Issue/Holding: The defendant’s right to testify does not include a right to testify falsely, Nix v. Whiteside, 475 U.S. 157 (1986):
¶37. From Nix, we derive five principles that lay the foundation for our analysis:• Whether simply “assumed,” or as a corollary to the Fifth Amendment privilege against compelled testimony, or as a corollary to the Sixth Amendment right to assistance of counsel, a defendant in a criminal trial has a right to testify. See id. at 164. See also Rock v. Arkansas, 483 U.S. 44, 51-53 (1987) (defendant’s right to testify “is one of the rights that `are essential to due process of law in a fair adversary process'” under the Fifth, Sixth, and Fourteenth Amendments).
• “Whatever the scope of a constitutional right to testify, it is elementary that such a right does not extend to testifying falsely.” Nix, 475 U.S. at 173.
• “It is universally agreed that at a minimum the attorney’s first duty when confronted with a proposal for perjurious testimony is to attempt to dissuade the client from the unlawful course of conduct.” Id. at 169.
• “Although counsel must take all reasonable lawful means to attain the objectives of the client, counsel is precluded from taking steps or in any way assisting the client in presenting false evidence or otherwise violating the law.” Id. at 166.
• “For defense counsel to take steps to persuade a criminal defendant to testify truthfully, or to withdraw, deprives the defendant of neither his right to counsel nor the right to testify truthfully.” Id. at 173-74.
Interestingly, the court doesn’t mention the recent holding in State v. Weed, 2003 WI 85, ¶39, that a defendant has a “fundamental” constitutional to testify. But this omission should not impact the result; it is clear [“elementary,” as Nix puts it], that no matter how fundamental the right it is trumped by an intent to commit perjury. As to synthesizing these competing policies: that appears to be counsel’s cross to bear.

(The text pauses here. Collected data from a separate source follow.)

-- ==== Sys2Proof/Certificates/Slice0/Obligations.lean ====
section
/-! DEFINITION. What is claimed of the model. Each statement names the rule of spec/ it formalises; the words it is written
in (frames, replies, invariants) are those of Safety.lean. A row that a timer causes is compared with the state at the
moment of that timer, `s.advanceTo due` (log entry 2). -/

open Sys2Proof Sys2Proof.Machine

/-! ### The block, its queue and its time -/

/-- The row at the front of the queue is executed on the state with the queue's rest. -/
def Obligations.StepExecutesTheFrontRow : Prop :=
  ∀ (c : Instr) (rest : List Instr) (s : State), s.pending = c :: rest → step s = exec c (s.withPending rest)

/-- With no row waiting a step lets one millisecond pass (DESIGN CHOICE, log entry 2), and R171 tells what that does to the
clock: it counts on and wraps after the last second of the day, unless R158 has stopped it. -/
def Obligations.IdleStepRunsTheClock : Prop :=
  ∀ (s : State), s.pending = [] → s.power.clock < 86400 → s.power.clockMs < 1000 →
    ∃ t, step s = .next t ∧ t.now = s.now + 1 ∧ s.changesOnly t [.now, .power] ∧
      t.power = { s.power with clock := t.power.clock, clockMs := t.power.clockMs, clockEntered := t.power.clockEntered } ∧
      (s.power.state = .dark ∧ s.power.cell = .low → t.power = s.power) ∧
      (¬ (s.power.state = .dark ∧ s.power.cell = .low) →
        t.power.clock * 1000 + t.power.clockMs = (s.power.clock * 1000 + s.power.clockMs + 1) % 86400000)

/-- R161, R158, R143, R3, R93, R105, R111: the part before its first supply is in DARK with a backup domain never kept; every
output is off. That its records are blank is the model's choice (log entry 1). -/
def Obligations.ResetIsDark : Prop :=
  State.reset.power.state = .dark ∧ State.reset.power.clock = 0 ∧ State.reset.power.clockValid = false ∧
  State.reset.power.clockKept = false ∧ State.reset.power.pendingPrice = false ∧
  State.reset.store.records = Records.blank ∧ State.reset.pending = [] ∧
  (∀ h, State.reset.mainValve h = false ∧ State.reset.slowValve h = false) ∧
  State.reset.motorRelay .a = false ∧ State.reset.motorRelay .b = false ∧
  (∀ p, (State.reset.head p).power = false ∧ (State.reset.head p).heater = false) ∧ State.reset.power.motorDrive = false ∧
  State.reset.card.state.powered = false

/-! ### Invariants -/

/-- The state before the first supply has every property that the next statements say each step keeps. -/
def Obligations.ResetMeetsTheInvariants : Prop :=
  State.reset.salesSound ∧ State.reset.stacksSound ∧ State.reset.card.sound ∧ State.reset.link.sound ∧
  State.reset.store.sound ∧ State.reset.bounded

/-- R1, R2, R3, R13, R15, R29: sales, entries, relays and start requests stay where their point states put them. -/
def Obligations.StepKeepsSalesSound : Prop :=
  ∀ (s t : State), s.salesSound → step s = .next t → t.salesSound

/-- R23: the finished-sale stacks stay within two records of distinct numbers and nonzero volume. -/
def Obligations.StepKeepsStacksSound : Prop :=
  ∀ (s t : State), s.stacksSound → step s = .next t → t.stacksSound

/-- R120, R121, R123: neither ring of the card channel ever holds more than it may. -/
def Obligations.StepKeepsCardRings : Prop :=
  ∀ (s t : State), s.card.sound → step s = .next t → t.card.sound

/-- R183, R186, R187: the inbound queue, the reply slots and the notice slots never overflow. -/
def Obligations.StepKeepsLinkSlots : Prop :=
  ∀ (s t : State), s.link.sound → step s = .next t → t.link.sound

/-- R146, R33, R40, R92, R110, R142, R171, R180: the write queue holds each record at most once, and the counters of the part
stay in their ranges. -/
def Obligations.StepKeepsWriteQueueAndCounters : Prop :=
  (∀ (s t : State), s.store.sound → step s = .next t → t.store.sound) ∧
  (∀ (s t : State), s.bounded → step s = .next t → t.bounded)

/-! ### Frames on the two lines -/

/-- R192, R193: the interpreter reads back every command from the KIND and payload that spell it. -/
def Obligations.CommandFrameReadsBack : Prop :=
  ∀ (c : Command), c.wf = true → judge (Command.kind c) (Command.payload c) = .command c

/-- R181, R182: a hunting receiver that is sent the characters of a frame of at most 250 payload bytes, without silence
between them, takes exactly that frame as a good frame. -/
def Obligations.FrameCharactersArriveAsTheFrame : Prop :=
  ∀ (s : State) (f : Frame), s.running = true → s.link.receiver = .hunting → f.payload.length ≤ 250 →
    execAll (f.characters.map fun b => .hostCharacterReceived b false) s = .next (s.goodFrame f)

/-- R113, R120, R127: an OPEN channel in FRAMED mode that is sent the line characters of a frame, with a free place and
room in its ring, ends with that frame in the ring, status OK, and its bad-frame run at 0. -/
def Obligations.CardFrameCharactersJoinTheRing : Prop :=
  ∀ (s : State) (content : List Byte), s.card.state = .opened → s.card.settings.mode = .framed →
    s.card.reception = .outside → 1 ≤ content.length → content.length ≤ 250 → s.card.inbound.length < 8 →
    content.length + 4 ≤ s.card.inboundFree → s.waitsFor .readerReady = false →
    ∃ t, execAll ((CardMode.framed.lineCharacters content).map .cardByteReceived) s = .next t ∧
      t.card = { s.card with inbound := s.card.inbound ++ [⟨content, .ok⟩], run := 0, rxLast := s.now } ∧
      (s.running = true → t.noted .card) ∧ s.touches t [.card]

/-! ### Commands at the interpreter -/

/-- R184: while the link runs and a reply slot is free, each of the forty command rows is taken and judged by its owner. -/
def Obligations.CommandRowGoesToItsOwner : Prop :=
  ∀ (i : Instr) (s : State) (tag : Byte) (c : Command) (level : Option Bool),
    Instr.asCommand i = some (tag, c, level) → s.takes →
    exec i s = .next ((s.withSwitch level).take (Command.kind c) tag (ownerOf c))

/-- R182, R184, R193: a good frame of a well-formed command, on a link that is UP with an empty inbound queue and a free slot,
restarts a running link-loss timer and goes to its owner. One whose KIND names no command is refused UNKNOWN, and one whose
payload does not fit its command is refused LENGTH; neither does anything else. The reply KIND to an unknown KIND is a free
value (log entry 9). -/
def Obligations.GoodFrameIsTaken : Prop :=
  (∀ (s : State) (tag : Byte) (c : Command) (closed : Bool),
     s.takes → s.link.up = true → s.link.queue = [] → c.wf = true → (Command.payload c).length ≤ 250 →
     exec (.goodFrame (Command.kind c) tag (Command.payload c) closed) s =
       .next (((s.readSwitch closed).withLink { s.link with
           receiver := .hunting,
           lossDue := if s.link.lossDue = none ∨ s.link.timeout = 0 then none
             else some (s.now + s.link.timeout * 1000) }).take (Command.kind c) tag (ownerOf c))) ∧
  (∀ (s : State) (kind tag : Byte) (payload : List Byte) (closed : Bool),
     s.takes → s.link.up = true → s.link.queue = [] → s.link.lossDue = none → s.link.receiver = .hunting →
     payload.length ≤ 250 →
     ((kind = 0 ∨ 0x29 ≤ kind.toNat) → ∃ t, exec (.goodFrame kind tag payload closed) s = .next t ∧
       t.replied ⟨Config.unknownReplyKind kind, tag, [2, 1], []⟩ ∧ s.touches t [.pins]) ∧
     ((1 ≤ kind.toNat ∧ kind.toNat ≤ 0x28 ∧ parsePayload kind.toNat payload = none) →
       ∃ t, exec (.goodFrame kind tag payload closed) s = .next t ∧
         t.replied ⟨kind + 0x80, tag, [2, 2], []⟩ ∧ s.touches t [.pins]))

/-- R184, R185: a command that is taken occupies exactly one reply slot until its reply has been sent. -/
def Obligations.TakenCommandHoldsOneReplySlot : Prop :=
  ∀ (i : Instr) (s : State) (tag : Byte) (c : Command) (level : Option Bool),
    Instr.asCommand i = some (tag, c, level) → s.takes → (∀ w ∈ s.link.waiting, w.waits ≠ .owner) →
    ∃ t, exec i s = .next t ∧ t.link.occupied = s.link.occupied + 1 ∧ (∀ w ∈ t.link.waiting, w.waits ≠ .owner)

/-- R182, R183: with all reply slots occupied a good frame waits at the end of the inbound queue; when it finds four frames
queued it is discarded and counted with its tag. Either way it restarts a running link-loss timer. -/
def Obligations.FullQueueOverruns : Prop :=
  ∀ (s : State) (kind tag : Byte) (payload : List Byte) (closed : Bool) (due : Option Nat),
    s.running = true → s.link.free = 0 → s.link.up = true → payload.length ≤ 250 →
    due = (if s.link.lossDue = none ∨ s.link.timeout = 0 then none else some (s.now + s.link.timeout * 1000)) →
    (s.link.queue.length = 4 → ∃ t, exec (.goodFrame kind tag payload closed) s = .next t ∧ t.noted .link ∧
      (s.withLink { s.link with receiver := .hunting, lossDue := due, lastOverrun := some tag,
                                overruns := min 65535 (s.link.overruns + 1) }).touches t [.pins]) ∧
    (s.link.queue.length < 4 → ∃ t, exec (.goodFrame kind tag payload closed) s = .next t ∧
      (s.withLink { s.link with receiver := .hunting, lossDue := due,
                                queue := s.link.queue ++ [⟨kind, tag, payload⟩] }).changesOnly t [.pins])

/-- R181, R191: every cause discards the frame in reception, counts it, and raises the LINK notice; a bad frame restores no
link and restarts no timer. The silence is met more than 10 ms after the last character. -/
def Obligations.BadFrameIsCounted : Prop :=
  ∀ (s : State), s.running = true →
    (∀ cause, ∃ t, exec (.badFrame cause) s = .next t ∧ t.noted .link ∧
      (s.withLink { s.link with receiver := .hunting, badCount := min 65535 (s.link.badCount + 1),
                                lastBad := some cause }).touches t []) ∧
    (∀ bytes last, s.link.receiver = .inFrame bytes last →
      ∃ t, exec .interCharacterGap s = .next t ∧ last + 10 < t.now ∧ t.noted .link ∧
        ((s.advanceTo (last + 11)).withLink { s.link with
          receiver := .hunting, badCount := min 65535 (s.link.badCount + 1), lastBad := some .gap }).touches t [])

/-- R181: one character at the host's receiver: the sync byte begins a frame, any other is skipped, a LEN byte above 250 and
a line error end the frame, any byte that does not complete the frame is kept, and the byte that completes it makes it good
or, with a check code that disagrees, bad. A character after more than 10 ms of silence meets a receiver that has given the
frame up. That a line error is met before LEN and check code is the model's choice (log entry 30). -/
def Obligations.HostCharacterMovesTheReceiver : Prop :=
  ∀ (s : State) (b : Byte) (e : Bool), s.running = true →
    (s.link.receiver = .hunting → b = 0xB7 → e = false → ∃ t, exec (.hostCharacterReceived b e) s = .next t ∧
      t = s.withLink { s.link with receiver := .inFrame [] s.now }) ∧
    (s.link.receiver = .hunting → (b ≠ 0xB7 ∨ e = true) → exec (.hostCharacterReceived b e) s = .next s) ∧
    (∀ bytes last, s.link.receiver = .inFrame bytes last → s.now ≤ last + 10 → e = true →
      exec (.hostCharacterReceived b e) s = .next (s.badFrame .lineError)) ∧
    (∀ last, s.link.receiver = .inFrame [] last → s.now ≤ last + 10 → e = false → 250 < b.toNat →
      exec (.hostCharacterReceived b e) s = .next (s.badFrame .length)) ∧
    (∀ last, s.link.receiver = .inFrame [] last → s.now ≤ last + 10 → e = false → b.toNat ≤ 250 →
      exec (.hostCharacterReceived b e) s = .next (s.withLink { s.link with receiver := .inFrame [b] s.now })) ∧
    (∀ len bytes last, s.link.receiver = .inFrame (len :: bytes) last → s.now ≤ last + 10 → e = false →
      bytes.length + 2 < len.toNat + 5 →
      exec (.hostCharacterReceived b e) s =
        .next (s.withLink { s.link with receiver := .inFrame (len :: bytes ++ [b]) s.now })) ∧
    (∀ len bytes last, s.link.receiver = .inFrame (len :: bytes) last → s.now ≤ last + 10 → e = false →
      ∀ kind tag rest, bytes ++ [b] = kind :: tag :: rest → rest.length = len.toNat + 2 →
      exec (.hostCharacterReceived b e) s = .next (
        if crcBytes (len :: kind :: tag :: rest.take len.toNat) = rest.drop len.toNat
        then s.goodFrame ⟨kind, tag, rest.take len.toNat⟩ else s.badFrame .check)) ∧
    (∀ bytes last, s.link.receiver = .inFrame bytes last → last + 10 < s.now →
      exec (.hostCharacterReceived b e) s = .next (
        if b = 0xB7 ∧ e = false
        then (s.badFrame .gap).withLink { (s.badFrame .gap).link with receiver := .inFrame [] s.now }
        else s.badFrame .gap))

UPDATE: Though this holding resolves Wisconsin’s approach, for additional aupport for the idea that counsel’s “mere belief, albeit a strong one supported by other evidence, was not a sufficient basis to refuse [defendant’s] need for assistance in presenting his own testimony,” see U.S. v. Midgett, 01-4674 (4th Cir. 9/4/03):
The question of what a lawyer should do when confronted by potentially perjurious testimony has long caused consternation in the legal profession, producing heated debate and little consensus. On the one hand are the series of constitutional rights to which a defendant is entitled and for which the defendant’s lawyer is called to provide zealous advocacy; on the other hand are the lawyer’s obligations to the court to seek the furtherance of justice. Similarly, the court itself is obliged to ensure that the constitutional rights of the defendant are protected, while also seeing that proceedings are conducted fairly and truthfully. Midgett argues that these obligations were not adequately met when his lawyer, disbelieving Midgett’s proffered testimony, sought to withdraw from representing him and approached the court to discuss the lack of corroborative evidence in support of Midgett’s case. Likewise, Midgett argues that the court should not have confronted him with a choice between exercising his right to take the stand and his right to be represented by counsel. Under these circumstances, we agree.
And for further federal support for the idea that the right to testify being personal and fundamental, its waiver must be knowing and intelligent, see Ward v. Sternes, 334 F.3d 696 (7th Cir. 2003) (“the right is personal to the accused, and not capable of being waived by counsel on the defendant’s behalf … personal waiver of this fundamental right, which protects the fairness of the criminal proceeding, must have been knowing and intelligent to be valid”); caution: Ward does not hold that the on-record procedure mandated by Weed is required under the U.S. Constitution.